I actually feel a level of fear that I have succumb to my prejudice against heavy people (over 400 lbs) and that could be a reason I am pushing her out of my life. I remember seeing her at a store, after not being around her for months, and I couldn't believe how large she was. She can barely fit into my vehicle, she can barely walk sometimes. She sits and I wonder how she'll get up, she breathes very heavy sometimes, and the only thing in my mind is, "How could this happen?" In the past I didn't feel that way at all. In the past I was not concerned with her weight, her looks, only her personality, and at that time I feel I was the most Christian with my thoughts and views of her. Now I feel quite judgmental, and I don't see her as a positive, I see her as a negative. Someone that has the ability to create an ultimatum in her marriage, but just keeps going because, "she loves him". Someone that wants to become a professional but is not willing to retake classes with low grades because she believes that God will help her get into the program she needs. Someone that seems to forget that her weight is a huge factor in her overall health (mentally and physically) and seems more intent on hanging out with people than a lifestyle change. Someone who is not bad, however not actually in a healthy state of mind. Someone I have tried to convince time and again to distance herself from others just to get her mind right, and yet to no avail.

Only time will tell the real reason I am walking away. After I have the baby and my hormones level out, I may feel differently about this whole situation. And then again, I simply may not. There are so many reasons that people are in and out of each others lives. And with that realization, that some people simply must go, we must move on and learn more and more about the person we were created to be.
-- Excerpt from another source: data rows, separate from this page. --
-- ==== Sys2Proof/Machine/ChecksumEngine.lean ====
section
/-! DEFINITION. The checksum_engine unit: CSUM8 and CSUM_CMP (41_checksum_engine.md R69, R70). -/

namespace Sys2Proof.Machine

/-- The 16-bit unsigned sum of the six data bytes (R69). -/
def dataSum (f : Frame) : Half :=
  zext16 f.pm25Lo + zext16 f.pm25Hi + zext16 f.pm10Lo + zext16 f.pm10Hi + zext16 f.res0 + zext16 f.res1

/-- CSUM8 (R69): the sum modulo 256, wrapping and not saturating (R71). -/
def csum8 (f : Frame) : Byte := BitVec.ofNat 8 ((dataSum f).toNat % Config.csumMod)

/-- CSUM_CMP (R70): whether the computed sum equals the transmitted byte, and the computed sum. -/
def csumCmp (f : Frame) : Bool × Byte := (csum8 f == f.checksum, csum8 f)

/-- The meaning of CSUM8. -/
def execCsum8 (f : Frame) (s : State) : Host.Outcome State Fault Refusal :=
  .next (s.give (.csum (csum8 f)))

/-- The meaning of CSUM_CMP. -/
def execCsumCmp (f : Frame) (s : State) : Host.Outcome State Fault Refusal :=
  .next (s.give (.compare (csumCmp f).1 (csumCmp f).2))

end Sys2Proof.Machine
end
Lord, please help me to begin planning toward my dreams, now that I have finally been introduced to jobs that really take advantage of my personality. Please help me to understand what I can do now, and what I will need to wait to do, as a courtesy to my husband and children. Please help us to continue to save for our dream home, and continue to open doors so that we can slowly make the right choice. Thank you for helping me value myself, not in a selfish way, but in a way that allows me to draw the line and defend how I should be treated. Amen.      

Sunday, February 7, 2016

I Feel Different.

I was going to write a post on Facebook about how I feel, but really with so many friends that's not always the place to put my thoughts. I used to in the past, but I deleted many of my entries so that I could try to be more positive and focused on what I am grateful for. With a little bit of complaining on the side.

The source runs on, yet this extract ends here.